Technology sector has commenced 2020 on a fabulous note after a great 2019. This year, the technology industry and technology stocks touched several milestones. Historically speaking, technology sector has bolstered to push themselves in global markets. From introduction of pioneering newest technologies to the implementation of their large scale known-how, the sector poses a huge growth prospect.
However, the question remains, will this upside persist in 2020. Although, the experts are split on their different judgments, here we give three drivers of technology industry as to why this space evolution is likely to continue in 2020.
Cloud computing and artificial intelligence will once more control the technology world, but 2020 is likely to be a prospering year for edge computing.

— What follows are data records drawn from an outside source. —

/-- DIR2 (R223, Table 8-3). -/
def execDir2 (b : Nat) (perf : Perf) (s : State) : Host.Outcome State Fault Refusal :=
  .next (cutItem s b 0x43 (layerFell b) (doDir true b perf))

/-! ## FINISH (R220, R222) -/

/-- The directions of a page under KPRE: grafted, or d = a with the event (R222). -/
def kpreDirs (h : Hyper) (rs : List Rec) (dv : List Word) : List Word × Bool :=
  let as := rs.map (fun r => adaptDir h r.m r.v)
  let bb := sumSq 0 dv
  let graft := (div32 (sqrt32 (sumSq 0 as)).1 (sqrt32 bb).1).1
  if eq32 bb 0 || nonfinite32 graft then (as, true) else (dv.map (fun x => (mul32 x graft).1), false)

/-- The directions of a page (R220). -/
def finishDirs (rule : Rule) (h : Hyper) (rs : List Rec) (dv : List Word) : List Word × Bool :=
  match rule with
  | .kpre => kpreDirs h rs dv
  | .ortho => (dv.map (fun x => (mul32 h.orthoK x).1), false)
  | _ => (dv, false)

/-- D applied to a page's other reel. -/
def finishPage (s : State) (b d : Nat) (p : PassDesc) (n : Nat) : State :=
  let page := p.page0 + n
  let e := s.dir page
  let h := hyper s d (b / 6) p.hpset
  let rs := (readReel s e e.other).map recOf
  let dv := ldBytes s d (ma (p.dout + 4 * 16384 * n)) 65536
  let x := finishDirs p.ruleD h rs (wordsOf dv.1)
  let new := (rs.zip x.1).map (fun y => recBits (finishRec h y.1 y.2))
  let s1 := dailyAside (boundEvt s b dv.2) b page
  (setNonfin (writeReel s1 e e.other new) b (new.any recNonfinite)).countIf x.2 (kCutPerf b 3)

/-- The first poisoned word that FINISH meets at a page slot: in the other reel, in D, in a frozen page's committed reel that it emits, in the
emission's record. -/
def finishPoison (s : State) (d : Nat) (p : PassDesc) (n : Nat) : Option Nat :=
  let e := s.dir (p.page0 + n)
  let emits := !emitHeld s d p
  (physHit s (if e.frozen && !emits then [] else [(reelAt e e.emitReel, 0x20000)])).or
    (poisonHit s d ((if e.frozen then [] else [(ma (p.dout + 4 * 16384 * n), 65536)]) ++ (if emits then emitRecs s d p else [])))

/-- FINISH goes on to a page slot unless it waits. -/
def finishSlot (b : Nat) (s : State) (n : Nat) : State :=
  match passNow s b with
  | some (q, p) =>
    let d := (s.blk b).dom
    let page := p.page0 + n
    if q.wait ≠ 0 ∨ q.taken.contains n = true then s
    else if (s.dir page).mig then setPass s b (some { q with wait := 2 })
    else if !(s.dir page).frozen && dailyWaits s page then setPass s b (some { q with wait := 4 })
    else if let some w := finishPoison s d p n then poisonFault (setPass s b (some { q with wait := 5 })) w
    else
      let s1 := if (s.dir page).frozen then s else finishPage s b d p n
      let q1 := { q with taken := q.taken ++ [n] }
      if emitHeld s1 d p then setPass s1 b (some { q1 with wait := 3 })
      else emitStep (setPass s1 b (some q1)) b d (srcOf b 16 q.idx) p n
  | none => s

/-- FINISH as far as it gets. -/
def finishRun (s : State) (b : Nat) : State :=
  match passNow s b with
  | some (_, p) => passEnd ((blkSlots s b (s.blk b).dom p).foldl (finishSlot b) s) b
  | none => s

/-- The effect of a FINISH item. -/
def doFinish (b : Nat) (perf : Perf) (s : State) (i : Nat) (_ : Item) : State :=
  let q : Pass := { idx := i, falls := false, ct := 0x3F800000, taken := [], wait := 0 }
  finishRun (setPass (applyMemEvents s perf) b (some q)) b

/-- FINISH (R220, Table 8-3). -/
def execFinish (b : Nat) (perf : Perf) (s : State) : Host.Outcome State Fault Refusal :=
  .next (cutItem s b 0x44 (layerFell b) (doFinish b perf))

/-! ## The ends of the Cutter's waits (R138, R139, R173, R277) -/

/-- A pass goes on: FINISH by itself, PASS with its next slot. -/
def passResume (s : State) (b : Nat) (q : Pass) (p : PassDesc) : State :=
  let s1 := setPass s b (some { q with wait := 0 })
  if p.opc = 0x44 then finishRun s1 b else passEnd s1 b

/-- The page that a pass waits at: of its first complete slot, or, in FINISH, of its first slot not done. -/
def waitPage (s : State) (b : Nat) (q : Pass) (p : PassDesc) : Option Nat :=
  let d := (s.blk b).dom
  if p.opc = 0x44 then ((blkSlots s b d p).find? (fun n => !q.taken.contains n)).map (p.page0 + ·)
  else ((takable s b d q p).head?).map (fun k => p.page0 + slotNo p k)

/-- The layer of a PASS item of the block that a page belongs to. -/
def passOfPage (s : State) (b page : Nat) : Option PassDesc :=
  ((listOf s b 16).filter (fun it => it.hdr.kind == 4 && it.pass.opc == 0x41)).map Item.pass |>.find? (fun p =>
    p.page0 ≤ page && page < p.page0 + p.npage)

/-- Whether the first slot of a layer has become complete in a block: one is, or the running pass has taken one (R139). -/
def layerStarted (s : State) (b : Nat) (p : PassDesc) : Bool :=
  !(readySlots s b (s.blk b).dom p).isEmpty || (match passNow s b with
    | some (q, x) => x.layer == p.layer && !q.taken.isEmpty
    | none => false)

/-- The staging slots of a block that are free, lowest first. -/
def freeStage (k : Blk) : Option Nat := [0, 1].find? (fun n => k.staged.all (fun x => x.1 != n))

/-- Whether a page in LPDDR5X may be staged now: its pass has not taken it, its layer has a complete slot. -/
def mayStage (s : State) (b page : Nat) : Bool :=
  let e := s.dir page
  e.valid && e.tier && !e.mig && e.dom == (s.blk b).dom && blkOfCell e.owner == b && (stagedAt (s.blk b) page).isNone
    && (match passOfPage s b page with
      | some p => layerStarted s b p && (match passNow s b with
        | some (q, x) => !(x.layer == p.layer && q.taken.contains (page - p.page0))
        | none => true)
      | none => false)

/-- STAGING_ARRIVAL (R139): a page's committed reel stands in two of the block's staging slots; a pass that waits for it goes on. -/
def execStagingArrival (b : Nat) (a : Arrival) (s : State) : Host.Outcome State Fault Refusal :=
  let page := a.page
  let e := s.dir page
  .next (if !blkRuns s b || !mayStage s b page then s
    else match freeStage (s.blk b) with
      | none => s
      | some n =>
        let s0 := applyMemEvents (s.wrBytes (stageSlots s b n) (s.rdBytes (reelAt e e.cur) 0x20000)) a.perf
        let s1 := s0.setBlk b { s0.blk b with staged := (s0.blk b).staged ++ [(n, page)] }
        match passNow s1 b with
        | some (q, x) =>
          if q.wait = 1 && waitPage s1 b q x == some page then passResume (s1.count (kMem 4) a.cycles) b q x else s1
        | none => s1)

The edge computing market is growing rapidly with the rising implementation of Internet of Things (IoT) throughout industries; growing demand for low-latency handling and real-time, enhanced automated decision-making solutions; and the need for overcoming huge data volumes and web traffic.
The IoT implies to connecting devices over the network or internet for the purpose of interaction. In IoT, tools and gadgets collect data and circulate the same accumulated information in cloud. This aids in faster analysing information and gaining more detailed insights.
Manufacturing enterprises have been very quick in adopting edge computing, thanks to the ever-growing IoT implementation. The move will enhance interoperability among IoT devices, cut down on unexpected idle time problems, and improve overall manufacturing productivity.
According to media sources, the worldwide edge computing market is expected to increase to US$9 billion by 2024, up from US$2.8 billion in 2019. This represents a Compound Annual Growth Rate (CAGR) of 26.5% during same period.
Edge Computing Benefits
Autonomous vehicles are set to transform the idea of transport while adding substantially to the worldwide economy. The rapid expansion in the self-driving vehicle space can mainly be attributed to advances in technology, with the incorporation of vigorous AI and ML capabilities in advanced driver-assistance systems (ADAS).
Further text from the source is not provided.